* [Saved data entries]
=== Section Start ===

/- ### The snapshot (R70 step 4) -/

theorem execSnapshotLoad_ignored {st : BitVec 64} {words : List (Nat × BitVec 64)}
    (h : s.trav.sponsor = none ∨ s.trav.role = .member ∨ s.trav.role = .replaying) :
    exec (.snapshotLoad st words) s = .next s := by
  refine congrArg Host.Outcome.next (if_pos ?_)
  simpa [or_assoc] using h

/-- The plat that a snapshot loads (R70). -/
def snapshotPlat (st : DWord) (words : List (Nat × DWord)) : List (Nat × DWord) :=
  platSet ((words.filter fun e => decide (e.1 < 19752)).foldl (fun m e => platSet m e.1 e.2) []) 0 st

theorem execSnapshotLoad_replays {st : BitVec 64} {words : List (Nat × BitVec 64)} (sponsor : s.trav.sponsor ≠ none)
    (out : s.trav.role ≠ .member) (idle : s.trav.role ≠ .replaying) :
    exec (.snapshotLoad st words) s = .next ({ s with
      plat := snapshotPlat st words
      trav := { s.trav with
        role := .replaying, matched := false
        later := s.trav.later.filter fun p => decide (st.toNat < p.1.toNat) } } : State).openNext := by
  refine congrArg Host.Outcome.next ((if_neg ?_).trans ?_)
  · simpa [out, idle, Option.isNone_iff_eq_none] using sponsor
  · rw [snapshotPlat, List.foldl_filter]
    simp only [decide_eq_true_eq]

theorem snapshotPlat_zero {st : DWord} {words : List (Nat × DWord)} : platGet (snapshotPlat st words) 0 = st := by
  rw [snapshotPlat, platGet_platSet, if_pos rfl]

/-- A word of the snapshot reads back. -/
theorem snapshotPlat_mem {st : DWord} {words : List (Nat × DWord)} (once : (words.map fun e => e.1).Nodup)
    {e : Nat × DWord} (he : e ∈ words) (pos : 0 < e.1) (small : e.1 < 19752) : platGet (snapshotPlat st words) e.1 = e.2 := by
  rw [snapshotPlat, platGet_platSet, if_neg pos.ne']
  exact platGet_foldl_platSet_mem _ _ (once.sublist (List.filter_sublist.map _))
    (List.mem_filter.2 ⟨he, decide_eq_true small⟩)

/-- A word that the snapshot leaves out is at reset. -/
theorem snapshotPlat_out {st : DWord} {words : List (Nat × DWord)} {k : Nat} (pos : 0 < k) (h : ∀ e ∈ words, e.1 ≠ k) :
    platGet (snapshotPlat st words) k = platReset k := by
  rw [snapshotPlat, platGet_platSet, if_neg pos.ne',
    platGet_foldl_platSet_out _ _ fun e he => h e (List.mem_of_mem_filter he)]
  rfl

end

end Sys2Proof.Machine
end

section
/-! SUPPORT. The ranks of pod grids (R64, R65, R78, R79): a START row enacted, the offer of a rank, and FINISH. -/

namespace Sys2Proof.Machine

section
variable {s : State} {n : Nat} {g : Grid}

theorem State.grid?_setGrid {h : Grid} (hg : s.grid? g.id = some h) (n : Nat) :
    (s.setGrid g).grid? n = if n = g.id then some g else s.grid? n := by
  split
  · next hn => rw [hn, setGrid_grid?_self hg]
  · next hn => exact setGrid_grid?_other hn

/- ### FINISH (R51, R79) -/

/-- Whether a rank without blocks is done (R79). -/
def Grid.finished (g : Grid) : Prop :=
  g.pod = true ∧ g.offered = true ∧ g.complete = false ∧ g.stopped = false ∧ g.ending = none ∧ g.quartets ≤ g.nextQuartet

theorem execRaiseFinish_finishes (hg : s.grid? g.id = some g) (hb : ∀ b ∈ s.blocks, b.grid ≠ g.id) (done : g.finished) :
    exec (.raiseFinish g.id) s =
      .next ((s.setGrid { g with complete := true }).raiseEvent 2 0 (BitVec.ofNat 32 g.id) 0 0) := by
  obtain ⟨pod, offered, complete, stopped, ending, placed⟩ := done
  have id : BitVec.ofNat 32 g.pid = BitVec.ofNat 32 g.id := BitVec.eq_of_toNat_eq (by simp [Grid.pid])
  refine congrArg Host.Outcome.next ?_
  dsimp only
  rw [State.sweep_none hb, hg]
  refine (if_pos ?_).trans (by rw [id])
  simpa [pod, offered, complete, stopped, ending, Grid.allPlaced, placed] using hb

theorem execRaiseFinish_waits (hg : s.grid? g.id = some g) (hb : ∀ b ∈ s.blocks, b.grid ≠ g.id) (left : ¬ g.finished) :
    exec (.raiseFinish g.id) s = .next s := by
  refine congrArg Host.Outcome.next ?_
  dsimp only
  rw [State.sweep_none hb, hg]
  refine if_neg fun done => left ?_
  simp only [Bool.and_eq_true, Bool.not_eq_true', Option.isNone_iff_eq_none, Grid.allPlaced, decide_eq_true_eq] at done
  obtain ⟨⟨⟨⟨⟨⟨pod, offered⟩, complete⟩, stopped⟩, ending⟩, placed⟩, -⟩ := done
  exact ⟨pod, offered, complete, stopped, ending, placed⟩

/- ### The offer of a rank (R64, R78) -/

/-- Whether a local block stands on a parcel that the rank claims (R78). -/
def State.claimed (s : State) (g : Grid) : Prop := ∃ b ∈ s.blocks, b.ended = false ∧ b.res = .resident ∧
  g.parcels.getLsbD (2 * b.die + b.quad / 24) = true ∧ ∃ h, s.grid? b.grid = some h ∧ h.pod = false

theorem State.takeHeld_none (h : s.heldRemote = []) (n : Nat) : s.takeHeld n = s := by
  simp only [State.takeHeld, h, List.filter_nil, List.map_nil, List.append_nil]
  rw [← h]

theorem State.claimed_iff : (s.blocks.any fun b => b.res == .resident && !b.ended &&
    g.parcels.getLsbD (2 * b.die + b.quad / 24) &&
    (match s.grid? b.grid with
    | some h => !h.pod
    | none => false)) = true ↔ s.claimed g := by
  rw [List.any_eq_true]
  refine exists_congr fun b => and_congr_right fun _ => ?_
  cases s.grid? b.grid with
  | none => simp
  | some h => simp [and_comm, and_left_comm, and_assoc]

=== Section End ===

* [Problem requirements] Output the data once more, exactly as given.

* [Solution to this exercise]
/- ### The snapshot (R70 step 4) -/

theorem execSnapshotLoad_ignored {st : BitVec 64} {words : List (Nat × BitVec 64)}
    (h : s.trav.sponsor = none ∨ s.trav.role = .member ∨ s.trav.role = .replaying) :
    exec (.snapshotLoad st words) s = .next s := by
  refine congrArg Host.Outcome.next (if_pos ?_)
  simpa [or_assoc] using h

/-- The plat that a snapshot loads (R70). -/
def snapshotPlat (st : DWord) (words : List (Nat × DWord)) : List (Nat × DWord) :=
  platSet ((words.filter fun e => decide (e.1 < 19752)).foldl (fun m e => platSet m e.1 e.2) []) 0 st

theorem execSnapshotLoad_replays {st : BitVec 64} {words : List (Nat × BitVec 64)} (sponsor : s.trav.sponsor ≠ none)
    (out : s.trav.role ≠ .member) (idle : s.trav.role ≠ .replaying) :
    exec (.snapshotLoad st words) s = .next ({ s with
      plat := snapshotPlat st words
      trav := { s.trav with
        role := .replaying, matched := false
        later := s.trav.later.filter fun p => decide (st.toNat < p.1.toNat) } } : State).openNext := by
  refine congrArg Host.Outcome.next ((if_neg ?_).trans ?_)
  · simpa [out, idle, Option.isNone_iff_eq_none] using sponsor
  · rw [snapshotPlat, List.foldl_filter]
    simp only [decide_eq_true_eq]

theorem snapshotPlat_zero {st : DWord} {words : List (Nat × DWord)} : platGet (snapshotPlat st words) 0 = st := by
  rw [snapshotPlat, platGet_platSet, if_pos rfl]

/-- A word of the snapshot reads back. -/
theorem snapshotPlat_mem {st : DWord} {words : List (Nat × DWord)} (once : (words.map fun e => e.1).Nodup)
    {e : Nat × DWord} (he : e ∈ words) (pos : 0 < e.1) (small : e.1 < 19752) : platGet (snapshotPlat st words) e.1 = e.2 := by
  rw [snapshotPlat, platGet_platSet, if_neg pos.ne']
  exact platGet_foldl_platSet_mem _ _ (once.sublist (List.filter_sublist.map _))
    (List.mem_filter.2 ⟨he, decide_eq_true small⟩)

/-- A word that the snapshot leaves out is at reset. -/
theorem snapshotPlat_out {st : DWord} {words : List (Nat × DWord)} {k : Nat} (pos : 0 < k) (h : ∀ e ∈ words, e.1 ≠ k) :
    platGet (snapshotPlat st words) k = platReset k := by
  rw [snapshotPlat, platGet_platSet, if_neg pos.ne',
    platGet_foldl_platSet_out _ _ fun e he => h e (List.mem_of_mem_filter he)]
  rfl

end

end Sys2Proof.Machine
end

section
/-! SUPPORT. The ranks of pod grids (R64, R65, R78, R79): a START row enacted, the offer of a rank, and FINISH. -/

namespace Sys2Proof.Machine

section
variable {s : State} {n : Nat} {g : Grid}

theorem State.grid?_setGrid {h : Grid} (hg : s.grid? g.id = some h) (n : Nat) :
    (s.setGrid g).grid? n = if n = g.id then some g else s.grid? n := by
  split
  · next hn => rw [hn, setGrid_grid?_self hg]
  · next hn => exact setGrid_grid?_other hn

/- ### FINISH (R51, R79) -/

/-- Whether a rank without blocks is done (R79). -/
def Grid.finished (g : Grid) : Prop :=
  g.pod = true ∧ g.offered = true ∧ g.complete = false ∧ g.stopped = false ∧ g.ending = none ∧ g.quartets ≤ g.nextQuartet

theorem execRaiseFinish_finishes (hg : s.grid? g.id = some g) (hb : ∀ b ∈ s.blocks, b.grid ≠ g.id) (done : g.finished) :
    exec (.raiseFinish g.id) s =
      .next ((s.setGrid { g with complete := true }).raiseEvent 2 0 (BitVec.ofNat 32 g.id) 0 0) := by
  obtain ⟨pod, offered, complete, stopped, ending, placed⟩ := done
  have id : BitVec.ofNat 32 g.pid = BitVec.ofNat 32 g.id := BitVec.eq_of_toNat_eq (by simp [Grid.pid])
  refine congrArg Host.Outcome.next ?_
  dsimp only
  rw [State.sweep_none hb, hg]
  refine (if_pos ?_).trans (by rw [id])
  simpa [pod, offered, complete, stopped, ending, Grid.allPlaced, placed] using hb

theorem execRaiseFinish_waits (hg : s.grid? g.id = some g) (hb : ∀ b ∈ s.blocks, b.grid ≠ g.id) (left : ¬ g.finished) :
    exec (.raiseFinish g.id) s = .next s := by
  refine congrArg Host.Outcome.next ?_
  dsimp only
  rw [State.sweep_none hb, hg]
  refine if_neg fun done => left ?_
  simp only [Bool.and_eq_true, Bool.not_eq_true', Option.isNone_iff_eq_none, Grid.allPlaced, decide_eq_true_eq] at done
  obtain ⟨⟨⟨⟨⟨⟨pod, offered⟩, complete⟩, stopped⟩, ending⟩, placed⟩, -⟩ := done
  exact ⟨pod, offered, complete, stopped, ending, placed⟩

/- ### The offer of a rank (R64, R78) -/

/-- Whether a local block stands on a parcel that the rank claims (R78). -/
def State.claimed (s : State) (g : Grid) : Prop := ∃ b ∈ s.blocks, b.ended = false ∧ b.res = .resident ∧
  g.parcels.getLsbD (2 * b.die + b.quad / 24) = true ∧ ∃ h, s.grid? b.grid = some h ∧ h.pod = false

theorem State.takeHeld_none (h : s.heldRemote = []) (n : Nat) : s.takeHeld n = s := by
  simp only [State.takeHeld, h, List.filter_nil, List.map_nil, List.append_nil]
  rw [← h]

theorem State.claimed_iff : (s.blocks.any fun b => b.res == .resident && !b.ended &&
    g.parcels.getLsbD (2 * b.die + b.quad / 24) &&
    (match s.grid? b.grid with
    | some h => !h.pod
    | none => false)) = true ↔ s.claimed g := by
  rw [List.any_eq_true]
  refine exists_congr fun b => and_congr_right fun _ => ?_
  cases s.grid? b.grid with
  | none => simp
  | some h => simp [and_comm, and_left_comm, and_assoc]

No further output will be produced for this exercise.